Usually, reactions with hydrogen gas are catalyzed by the platinum metal group, and there is therefore a great interest in finding cheaper alternatives. Cobalt is one of the commonly available transition metals, and cobalt compounds also possess interesting properties that are relevant in catalytic reactions.
The thesis describes two projects, both of which deal with hydrogen gas evolution with in situ cobalt catalysts. In the first project, a homogeneous cobalt catalyst has been formed in situ from cobalt(II) bromide, zinc metal, and a special phosphine ligand. The compound thus formed catalyzes the coupling between alcohols and amines to form the corresponding imines by the liberation of hydrogen gas and water. The mechanism has been investigated with a number of labeled substrates and the catalytically active compound is believed to be a cobalt(I) complex with the particular phosphine ligand. This complex reacts with the alcohol and cleaves off two hydrogen atoms in the same step, releasing the aldehyde and subsequently forming the imine. Hydrogen gas is then liberated from the catalyst and the catalytically active compound is restored.

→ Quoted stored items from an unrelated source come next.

/-- O40. The custom instructions: accepted and refused pavilion calls, waiting for a fence and its end, credits, the
device fence, and the exit of a thread. Log entries 33 and 89. -/
def Obligations.ThreadCalls : Prop :=
  (∀ s p c ready k w len th a st, IssuesWord s.dev p c ready k w len (.custom 0) → th = threadOf s.dev p c k →
    a = xreg th (iRs1 w) → ownLocal s.dev p c a = true → reachable s.dev th.queue p a 32 false = true → a % 32 = 0 →
    stepOf s.dev th.queue = some st →
    (xreg th (iRs2 w) % 4 = 1 → (st.strict = false ∨ th.timed = true) →
      (moverCall s.dev p c k th.queue 0 th (memBytes s.dev a 32)).1 = [] → Completes (.kcall p c ⟨ready, .clean⟩) s (fun t =>
        WritesX (iRd w) 0 th (threadOf t p c k) ∧ (threadOf t p c k).calls = th.calls + 1 ∧
        t.comp.jobs = s.dev.comp.jobs ++ [{ (moverCall s.dev p c k th.queue 0 th (memBytes s.dev a 32)).2 with
          id := s.dev.comp.nextJob }] ∧ t.mems = s.dev.mems ∧ SameRegs [KS_THREADS p c] s.dev t)) ∧
    (xreg th (iRs2 w) % 4 = 0 → st.strict = false →
      (segmentCall s.dev th.queue st (p, c, k, th.id) (memBytes s.dev a 32)).1 = [] → Completes (.kcall p c ⟨ready, .clean⟩) s (fun t =>
        WritesX (iRd w) 0 th (threadOf t p c k) ∧ (threadOf t p c k).calls = th.calls + 1 ∧
        stepOf t th.queue =
          some { st with calls := st.calls ++ [(segmentCall s.dev th.queue st (p, c, k, th.id) (memBytes s.dev a 32)).2] })) ∧
    (xreg th (iRs2 w) % 4 = 3 → (st.strict = false ∨ th.timed = true) → Completes (.kcall p c ⟨ready, .clean⟩) s (fun t =>
      WritesX (iRd w) 1 th (threadOf t p c k) ∧ (threadOf t p c k).calls = th.calls ∧ t.comp.jobs = s.dev.comp.jobs ∧
      stepOf t th.queue = some st))) ∧
  (∀ s p c ready k w len th, IssuesWord s.dev p c ready k w len (.custom 1) → th = threadOf s.dev p c k →
    xreg th (iRs1 w) ≤ 1023 → Completes (.kwait p c ready) s (fun t => WentOn len th (threadOf t p c k) ∧
      t.mems = s.dev.mems ∧ SameRegs [KS_THREADS p c] s.dev t ∧
      (fenceReached s.dev p (xreg th (iRs1 w)) (xreg th (iRs2 w) % 2 ^ 32) = true →
        WritesX (iRd w) (rd s.dev (KS_FENCE p (xreg th (iRs1 w)))) th (threadOf t p c k)) ∧
      (fenceReached s.dev p (xreg th (iRs1 w)) (xreg th (iRs2 w) % 2 ^ 32) = false →
        (threadOf t p c k).wait = .fence (xreg th (iRs1 w)) (xreg th (iRs2 w) % 2 ^ 32) (iRd w)))) ∧
  (∀ s p c k n v x, (threadOf s.dev p c k).wait = .fence n v x → fenceReached s.dev p n v = true →
    Completes (.kwaitComplete p c k) s (fun t => (threadOf t p c k).wait = .none ∧ t.mems = s.dev.mems ∧
      WritesX x (rd s.dev (KS_FENCE p n)) (threadOf s.dev p c k) (threadOf t p c k) ∧ SameRegs [KS_THREADS p c] s.dev t)) ∧
  (∀ s p c ready k w len th g n strict, IssuesWord s.dev p c ready k w len (.custom 2) → th = threadOf s.dev p c k →
    p < 8 → c < 4 → g = xreg th (iRs1 w) → n = xreg th (iRs2 w) → strict = ((stepOf s.dev th.queue).map (·.strict)).getD false →
    (∀ code, kcredCode s.dev p th.queue th strict g n = some code → Completes (.kcred p c ready) s (fun t =>
      WritesX (iRd w) code th (threadOf t p c k) ∧ t.comp.drawn = s.dev.comp.drawn ∧ SameRegs [KS_THREADS p c] s.dev t)) ∧
    (kcredCode s.dev p th.queue th strict g n = none → strict = false →
      (canAcquire s.dev g p n = true → Completes (.kcred p c ready) s (fun t => WritesX (iRd w) 0 th (threadOf t p c k) ∧
        poolAcq t g p = (poolAcq s.dev g p + n) % 2 ^ 32)) ∧
      (canAcquire s.dev g p n = false → Completes (.kcred p c ready) s (fun t =>
        (threadOf t p c k).wait = .credit g n (iRd w) ∧ poolAcq t g p = poolAcq s.dev g p)))) ∧
  (∀ s p c k g n x, (threadOf s.dev p c k).wait = .credit g n x → canAcquire s.dev g p n = true → p < 8 → c < 4 → g < 8 →
    Completes (.kcredGranted p c k) s (fun t => (threadOf t p c k).wait = .none ∧
      WritesX x 0 (threadOf s.dev p c k) (threadOf t p c k) ∧ poolAcq t g p = (poolAcq s.dev g p + n) % 2 ^ 32)) ∧
  (∀ s p c ready k w len th, IssuesWord s.dev p c ready k w len (.custom 3) → th = threadOf s.dev p c k →
    Completes (.kdfence p c ready) s (fun t => WentOn len th (threadOf t p c k) ∧
      (th.calls = 0 → (threadOf t p c k).wait = th.wait) ∧ (th.calls ≠ 0 → (threadOf t p c k).wait = .calls) ∧
      t.mems = s.dev.mems)) ∧
  (∀ s p c k, (threadOf s.dev p c k).wait = .calls → (threadOf s.dev p c k).calls = 0 →
    Completes (.kdfenceComplete p c k) s (fun t => threadOf t p c k = { threadOf s.dev p c k with wait := .none } ∧
      t.mems = s.dev.mems)) ∧
  (∀ s p c ready k w len th, IssuesWord s.dev p c ready k w len (.custom 4) → th = threadOf s.dev p c k →
    Completes (.kexit p c ready) s (fun t => (threadOf t p c k).running = false ∧ t.mems.dev = s.dev.mems.dev ∧
      (xreg th (iRs1 w) = 0 → t.cloak = s.dev.cloak ∧ SameRegs [KS_THREADS p c] s.dev t) ∧
      (xreg th (iRs1 w) ≠ 0 → rd t (KS_EXIT_LAST p) = xreg th (iRs1 w) % 2 ^ 32 ∧
        ∀ m, cmdOf s.dev th.queue = some m → cmdOf t th.queue = some { m with flagged := true })))
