/-- The hypotheses of CanReceive can be met. -/
theorem test_witness_CanReceive :
    (∃ (s : State) (c : Nat) (v : Word), HostOk s.dev ∧ c < 8 ∧ rbit s.dev (CAN_CTRL c) 0 = false ∧ (canOf s.dev c).running = false ∧ bitOf (BitVec.toNat v) 7 = false) ∧
    (∃ (s : State) (c : Nat), c < 8 ∧ (canOf s.dev c).running = true ∧ (canOf s.dev c).attempt = none) ∧
    (∃ (s : State) (c : Nat) (ago : Nat), c < 8 ∧ (canOf s.dev c).running = true ∧ canWaits s.dev c ago = true) ∧
    (∃ (s : State) (c : Nat) (f : CanFrame) (ago : Nat) (n : Nat), c < 8 ∧ (canOf s.dev c).running = true ∧ (canOf s.dev c).mode = 0 ∧ (canOf s.dev c).rxErr = 0 ∧ canWaits s.dev c ago = false ∧ rbit s.dev (CAN_STATUS c) 3 = false ∧ rbit s.dev (CAN_TT_STATUS c) 0 = false ∧ List.find? (fun j => filterMatches s.dev c j f.id) (List.range 128) = none ∧ n < 2 ∧ fld s.dev (CAN_RX_CFG c) 1 0 = n ∧ fld s.dev (rxqStat c n) 13 8 < 32) ∧
    (∃ (s : State) (c : Nat) (f : CanFrame) (ago : Nat), c < 8 ∧ (canOf s.dev c).running = true ∧ (canOf s.dev c).mode = 0 ∧ (canOf s.dev c).rxErr = 0 ∧ canWaits s.dev c ago = false ∧ rbit s.dev (CAN_STATUS c) 3 = false ∧ rbit s.dev (CAN_TT_STATUS c) 0 = false ∧ List.find? (fun j => filterMatches s.dev c j f.id) (List.range 128) = none ∧ 2 ≤ fld s.dev (CAN_RX_CFG c) 1 0) ∧
    (∃ (s : State) (c : Nat) (f : CanFrame) (ago : Nat) (j : Nat) (n : Nat), c < 8 ∧ (canOf s.dev c).running = true ∧ (canOf s.dev c).mode = 0 ∧ (canOf s.dev c).rxErr = 0 ∧ canWaits s.dev c ago = false ∧ rbit s.dev (CAN_STATUS c) 3 = false ∧ rbit s.dev (CAN_TT_STATUS c) 0 = false ∧ List.find? (fun j => filterMatches s.dev c j f.id) (List.range 128) = some j ∧ n < 2 ∧ fld s.dev (CAN_RAM c (2 * j + 1)) 31 30 = n ∧ fld s.dev (rxqStat c n) 13 8 < 32) ∧
    (∃ (s : State) (c : Nat) (f : CanFrame) (ago : Nat) (j : Nat) (n : Nat), c < 8 ∧ (canOf s.dev c).running = true ∧ (canOf s.dev c).mode = 0 ∧ (canOf s.dev c).rxErr = 0 ∧ canWaits s.dev c ago = false ∧ rbit s.dev (CAN_STATUS c) 3 = false ∧ rbit s.dev (CAN_TT_STATUS c) 0 = false ∧ List.find? (fun j => filterMatches s.dev c j f.id) (List.range 128) = some j ∧ n < 2 ∧ fld s.dev (CAN_RAM c (2 * j + 1)) 31 30 = n ∧ fld s.dev (rxqStat c n) 13 8 = 32) ∧
    (∃ (s : State) (c : Nat) (f : CanFrame) (ago : Nat) (j : Nat), c < 8 ∧ (canOf s.dev c).running = true ∧ (canOf s.dev c).mode = 0 ∧ (canOf s.dev c).rxErr = 0 ∧ canWaits s.dev c ago = false ∧ rbit s.dev (CAN_STATUS c) 3 = false ∧ rbit s.dev (CAN_TT_STATUS c) 0 = false ∧ List.find? (fun j => filterMatches s.dev c j f.id) (List.range 128) = some j ∧ fld s.dev (CAN_RAM c (2 * j + 1)) 31 30 = 2 ∧ rbit s.dev (CAN_HP_STATUS c) 0 = false) ∧
    (∃ (s : State) (c : Nat) (v : Word), HostOk s.dev ∧ c < 8 ∧ bitOf (BitVec.toNat v) 0 = true) ∧
    (∃ (s : State) (c : Nat) (n : Nat), HostOk s.dev ∧ c < 8 ∧ n < 2) ∧
    (∃ (s : State) (c : Nat) (lec : Nat), c < 8 ∧ (canOf s.dev c).running = true ∧ rbit s.dev (CAN_STATUS c) 3 = false ∧ lec < 8 ∧ (canOf s.dev c).mode = 0) ∧
    (∃ (s : State) (c : Nat) (lec : Nat), c < 8 ∧ (canOf s.dev c).running = true ∧ rbit s.dev (CAN_STATUS c) 3 = false ∧ lec < 8 ∧ ((canOf s.dev c).mode = 1 ∨ (canOf s.dev c).mode = 2)) ∧
    (∃ (s : State) (c : Nat), c < 8 ∧ (canOf s.dev c).running = true ∧ rbit s.dev (CAN_STATUS c) 3 = false ∧ rbit s.dev (CAN_CTRL c) 6 = false) :=
  ⟨⟨up [(CAN_NBT 2, 0x06C6F801), (CAN_DBT 2, 0x00377801)], 2, 5, by decide +kernel⟩,
    ⟨canned { running := true } [(CAN_CTRL 2, 5)], 2, by decide +kernel⟩,
    ⟨canned { running := true, waitFrom := some 0 } [(CAN_STATUS 2, 1)], 2, 9, by decide +kernel⟩,
    ⟨canned { running := true } [(CT_NS, 7), (CAN_RX_CFG 2, 1), (CAN_RXQ1_STAT 2, 0x1F1E)], 2, { id := 0x123, dlc := 2, data := [1, 2] }, 9, 1, by decide +kernel⟩,
    ⟨canned { running := true } [(CT_NS, 7), (CAN_RX_CFG 2, 2)], 2, { id := 0x123, dlc := 2, data := [1, 2] }, 9, by decide +kernel⟩,
    ⟨canned { running := true } ([(CT_NS, 7), (CAN_RX_CFG 2, 2), (CAN_RXQ1_STAT 2, 0x1F1E)] ++ filter7 1), 2, { id := 0x123, dlc := 2, data := [1, 2] }, 9, 7, 1, by decide +kernel⟩,
    ⟨canned { running := true } ([(CT_NS, 7), (CAN_RX_CFG 2, 2), (CAN_RXQ1_STAT 2, 0xFF002000)] ++ filter7 1), 2, { id := 0x123, dlc := 2, data := [1, 2] }, 9, 7, 1, by decide +kernel⟩,
    ⟨canned { running := true } ([(CT_NS, 7), (CAN_RX_CFG 2, 2)] ++ filter7 2), 2, { id := 0x123, dlc := 2, data := [1, 2] }, 9, 7, by decide +kernel⟩,
    ⟨up [(CAN_HP_STATUS 2, 1)], 2, 1, by decide +kernel⟩,
    ⟨up [(CAN_RXQ0_STAT 2, 0x55001F1E)], 2, 0, by decide +kernel⟩,
    ⟨canned { running := true, rxErr := 136 } [(CAN_STATUS 2, 1)], 2, 7, by decide +kernel⟩,
    ⟨canned { running := true, mode := 2 } [(CAN_STATUS 2, 1)], 2, 3, by decide +kernel⟩,
    ⟨canned { running := true } [(CAN_STATUS 2, 1)], 2, by decide +kernel⟩⟩
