-- ==== Sys2Proof/WellFormed.lean ====
section
/-! DEFINITION. Which terms of `Instr` some word spells. -/

namespace Sys2Proof

/-- The one constraint that an operand's width does not give by itself: the row WR_CMD_RSVD has the lowest
precedence, so its DATA is neither 0x01 (START) nor 0x02 (KICK) (R59, R103). -/
def WellFormed : Instr → Bool
  | .wrCmdRsvd data => data != 0x01#8 && data != 0x02#8
  | .rdCmd | .rdStatus | .rdBtnLo | .rdBtnHi | .rdWdtctrl | .rdRsvd5 => true
  | .rdRsvd6to7 _ | .rdRsvd8toF _ => true
  | .wrCmdStart | .wrCmdKick => true
  | .wrStatus _ | .wrBtnLo _ | .wrBtnHi _ | .wrWdtctrl _ | .wrRsvd5 _ => true
  | .wrRsvd6to7 _ _ | .wrRsvd8toF _ _ => true
  | .cli | .sei | .sleep | .seiSleep => true

end Sys2Proof
end

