-- ==== Sys2Proof/Config.lean ====
section
/-! DEFINITION. What a build fixes (R5, R6), who can move next (R9), what a host program can ask for, and the free
values: constants with no body, of which no proof can know the value. -/

namespace Sys2Proof

/-- The settle profile, chosen at build time (R5, R6). -/
inductive Profile where
  | fast
  | compatible
  deriving DecidableEq, Repr, Inhabited

/-- The two interrupt sources that reach the host core (R123). -/
inductive IrqSource where
  | wake
  | other
  deriving DecidableEq, Repr, Inhabited

/-- `DATA_SYNC_STAGES` (R5). -/
def dataSyncStages : Nat := 2

/-- `N_BUTTONS` (R5). -/
def nButtons : Nat := 12

/-- The implementation parameters of R5, with the platform's vectors and entry point (R49, R119, R126). -/
structure Build where
  /-- `SETTLE_PROFILE`. -/
  profile : Profile
  /-- `SETTLE_CYCLES`, in core ticks. -/
  settleCycles : Nat
  /-- `WAKE_PERIOD`, in WDT ticks. -/
  wakePeriod : Nat
  /-- `RESET_WINDOW`, in WDT ticks. -/
  resetWindow : Nat
  /-- `IRQ_PRIORITY`: the source taken first when both are pending. -/
  irqPriority : IrqSource
  /-- `BASE`, the bus address of offset 0. -/
  base : Nat
  /-- `T_RESP`, the environment's controller response time in core ticks. -/
  tResp : Nat
  /-- `F_CORE`, the core clock frequency in hertz; no step reads it (R12). -/
  fCore : Nat
  /-- `F_WDT`, the watchdog oscillator frequency in hertz; no step reads it (R12). -/
  fWdt : Nat
  /-- `WAKE_VECTOR`, where the host core goes on the wake interrupt (R126). -/
  wakeVector : Nat
  /-- The other source's vector (R126). -/
  otherVector : Nat
  /-- The platform's entry point, where the host core starts after a reset (R119). -/
  entryPoint : Nat
  deriving DecidableEq, Repr

/-- The bounds that R5 and R42 put on the parameters. -/
abbrev Build.Legal (b : Build) : Prop :=
  dataSyncStages ≤ b.settleCycles ∧ 1 ≤ b.wakePeriod ∧ b.wakePeriod < b.resetWindow ∧ b.base % 16 = 0 ∧ 1 ≤ b.tResp

/-- The nominal settle time of a profile in nanoseconds, about 1 µs and about 12 µs (R5, R6; approximate, and no rule
depends on it, R12). -/
def Profile.nominalSettleNs : Profile → Nat
  | .fast => 1000
  | .compatible => 12000

/-- The nominal `SETTLE_CYCLES = ceil(T_SETTLE * F_CORE)` at a core clock of `hz` hertz (R5). -/
def Profile.nominalSettleCycles (p : Profile) (hz : Nat) : Nat := (p.nominalSettleNs * hz + 999999999) / 1000000000

/-- The nominal `SETTLE_CYCLES` of a build (R5). -/
def Build.nominalSettleCycles (b : Build) : Nat := b.profile.nominalSettleCycles b.fCore

/-- The nominal `WAKE_PERIOD` of a build: some tens of milliseconds times `F_WDT`; how many tens the spec does not say
(R5). -/
def Build.nominalWakePeriod (b : Build) (tens : Nat) : Nat := 10 * tens * b.fWdt / 1000

/-- The nominal `RESET_WINDOW` of a build: about one second times `F_WDT` (R5). -/
def Build.nominalResetWindow (b : Build) : Nat := b.fWdt

/-- A bus access of the host: an address, a width in bytes, and the byte written (none: a read) (R8, R42, R45). -/
structure BusAccess where
  addr : Nat
  bytes : Nat
  write : Option Byte
  deriving DecidableEq, Repr

/-- What a host program can ask for. -/
inductive Request where
  /-- A host operation word (R54). -/
  | word (w : Word)
  /-- A bus access (R8). -/
  | access (a : BusAccess)
  /-- A poll loop, `l: v <- RD reg; if v[bit] = 1 goto l` (R64, R65): the register is read until the bit reads 0. -/
  | readWhile (off : Offset) (bit : Nat)
  deriving DecidableEq, Repr

/-- One turn of one agent (R9). -/
inductive Turn where
  /-- HOST: one host operation, if R114 enables one. -/
  | host
  /-- CORE_TICK: one rising edge of the core clock (R70). -/
  | coreTick
  /-- WDT_TICK: one rising edge of the watchdog clock (R86). -/
  | wdtTick
  /-- IRQ: the host core takes a pending enabled interrupt (R115). -/
  | irq
  /-- ENV: the DATA pin is set to a level (R79). -/
  | data (level : Bool)
  /-- ENV: another interrupt source becomes pending (R117). -/
  | other
  /-- ENV: the wire levels at the reference controller's inputs (R80); none: no reference controller is attached. -/
  | controller (wire : Option Buttons)
  /-- Power-on, or another platform reset with the same effect (R138). -/
  | reset
  deriving DecidableEq, Repr, Inhabited

/-! The free values. -/

/-- OPEN: how far `SETTLE_CYCLES` lies above its bound (R5). -/
opaque Config.settleAboveMinimum : Nat

/-- OPEN: how far `WAKE_PERIOD` lies above its bound (R5). -/
opaque Config.wakeAboveMinimum : Nat

/-- OPEN: how far `RESET_WINDOW` lies above its bound (R5). -/
opaque Config.windowAboveMinimum : Nat

/-- OPEN: `IRQ_PRIORITY` (R5). -/
opaque Config.irqPriority : IrqSource

/-- OPEN: `BASE` in units of 16 (R42). -/
opaque Config.basePage : Nat

/-- OPEN: how far `T_RESP` lies above its bound (R5). -/
opaque Config.respAboveMinimum : Nat

/-- OPEN: `F_CORE` (R5). -/
opaque Config.fCore : Nat

/-- OPEN: `F_WDT` (R5). -/
opaque Config.fWdt : Nat

/-- OPEN: `WAKE_VECTOR` (R5, R49). -/
opaque Config.wakeVector : Nat

/-- OPEN: the other source's vector (R126). -/
opaque Config.otherVector : Nat

/-- OPEN: the reset entry point (R49, R141). -/
opaque Config.entryPoint : Nat

/-- The level of the DATA pin when the machine starts: the environment's, nothing constrains it (R79). -/
opaque Config.dataAtStart : Bool

/-- The agent that moves next when no schedule says so: any (R9). -/
opaque Config.freeTurn : Nat → Turn

/-- What the host program does next when no request is queued: any host operation, or (none) a host-side statement
that has no encoding and changes nothing here (R64, R120). -/
opaque Config.freeOperation : Nat → Option Instr

/-- The build of this hardware: FAST (R5), every OPEN parameter free within its bounds. -/
def Config.build : Build where
  profile := .fast
  settleCycles := dataSyncStages + Config.settleAboveMinimum
  wakePeriod := 1 + Config.wakeAboveMinimum
  resetWindow := 2 + Config.wakeAboveMinimum + Config.windowAboveMinimum
  irqPriority := Config.irqPriority
  base := 16 * Config.basePage
  tResp := 1 + Config.respAboveMinimum
  fCore := Config.fCore
  fWdt := Config.fWdt
  wakeVector := Config.wakeVector
  otherVector := Config.otherVector
  entryPoint := Config.entryPoint

end Sys2Proof
end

In the second project, dicobalt octacarbonyl has been heated, thereby decomposing into cobalt nanoparticles. These particles catalyze the coupling between two amines by releasing hydrogen gas and ammonia, thereby again forming imines as the product. The coupling can take place both between two different amines and as a self-coupling of a single amine. The nanoparticles have been characterized microscopically and they were found to have a narrow distribution with an average diameter of 2 nm. The heterogeneous cobalt catalyst can be isolated from the amine coupling and reused in a new reaction. In summary, in this project an in situformed cobalt catalyst was developed from the cobalt carbonyl complex and trioctylphosphine oxide, for the acceptorless dehydrogenation of amines into imines.
Multiple reactions submitted to the same temperature were run on Radleys carousel connected to the Schlenk line, in order to perform efficiently the largest number of tests under the same conditions.